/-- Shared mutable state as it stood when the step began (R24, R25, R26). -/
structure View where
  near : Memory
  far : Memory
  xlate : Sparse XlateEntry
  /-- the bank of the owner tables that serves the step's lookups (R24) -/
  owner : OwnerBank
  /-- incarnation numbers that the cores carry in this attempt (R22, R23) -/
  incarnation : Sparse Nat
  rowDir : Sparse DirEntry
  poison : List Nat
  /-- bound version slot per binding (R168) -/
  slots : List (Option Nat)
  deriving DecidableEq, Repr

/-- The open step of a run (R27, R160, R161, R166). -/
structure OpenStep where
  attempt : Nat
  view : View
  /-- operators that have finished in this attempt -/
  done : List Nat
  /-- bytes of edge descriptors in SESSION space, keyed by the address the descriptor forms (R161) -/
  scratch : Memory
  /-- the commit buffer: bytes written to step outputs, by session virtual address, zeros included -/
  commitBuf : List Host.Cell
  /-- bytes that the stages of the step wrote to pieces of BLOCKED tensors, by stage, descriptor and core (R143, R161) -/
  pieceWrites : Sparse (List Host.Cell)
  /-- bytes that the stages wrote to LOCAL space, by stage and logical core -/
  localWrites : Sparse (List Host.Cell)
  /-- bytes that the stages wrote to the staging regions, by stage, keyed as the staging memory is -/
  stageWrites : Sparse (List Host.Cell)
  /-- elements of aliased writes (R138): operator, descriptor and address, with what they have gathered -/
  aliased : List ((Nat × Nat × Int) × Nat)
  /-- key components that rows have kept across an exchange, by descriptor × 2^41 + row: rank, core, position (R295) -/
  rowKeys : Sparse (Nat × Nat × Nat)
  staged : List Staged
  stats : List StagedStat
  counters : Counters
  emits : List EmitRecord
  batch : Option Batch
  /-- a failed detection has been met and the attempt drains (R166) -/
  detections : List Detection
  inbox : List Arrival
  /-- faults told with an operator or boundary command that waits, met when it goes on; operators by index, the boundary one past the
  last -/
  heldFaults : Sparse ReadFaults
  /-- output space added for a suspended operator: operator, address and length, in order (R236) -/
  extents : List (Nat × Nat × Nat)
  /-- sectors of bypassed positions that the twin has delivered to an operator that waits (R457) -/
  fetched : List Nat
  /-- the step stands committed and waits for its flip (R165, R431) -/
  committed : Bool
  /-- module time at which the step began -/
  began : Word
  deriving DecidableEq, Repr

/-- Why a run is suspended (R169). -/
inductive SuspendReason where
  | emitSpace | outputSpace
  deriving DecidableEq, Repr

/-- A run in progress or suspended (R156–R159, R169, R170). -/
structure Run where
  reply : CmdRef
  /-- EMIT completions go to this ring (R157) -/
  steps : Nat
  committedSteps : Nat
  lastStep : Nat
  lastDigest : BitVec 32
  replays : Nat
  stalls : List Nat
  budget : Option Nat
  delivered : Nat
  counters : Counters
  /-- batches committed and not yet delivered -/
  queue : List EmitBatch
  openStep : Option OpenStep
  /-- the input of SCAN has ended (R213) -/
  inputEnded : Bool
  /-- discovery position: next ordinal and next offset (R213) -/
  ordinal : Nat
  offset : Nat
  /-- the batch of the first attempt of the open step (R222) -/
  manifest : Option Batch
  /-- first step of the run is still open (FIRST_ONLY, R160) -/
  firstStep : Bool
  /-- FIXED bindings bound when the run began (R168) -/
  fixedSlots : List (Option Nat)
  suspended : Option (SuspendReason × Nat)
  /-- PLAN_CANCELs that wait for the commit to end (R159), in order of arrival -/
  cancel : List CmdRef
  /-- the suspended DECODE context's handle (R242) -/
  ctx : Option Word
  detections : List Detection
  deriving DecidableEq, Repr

» **Exercise brief**
Report the lines above that have the word "Host" in them.

» **Task response**
  commitBuf : List Host.Cell
  pieceWrites : Sparse (List Host.Cell)
  localWrites : Sparse (List Host.Cell)
  stageWrites : Sparse (List Host.Cell)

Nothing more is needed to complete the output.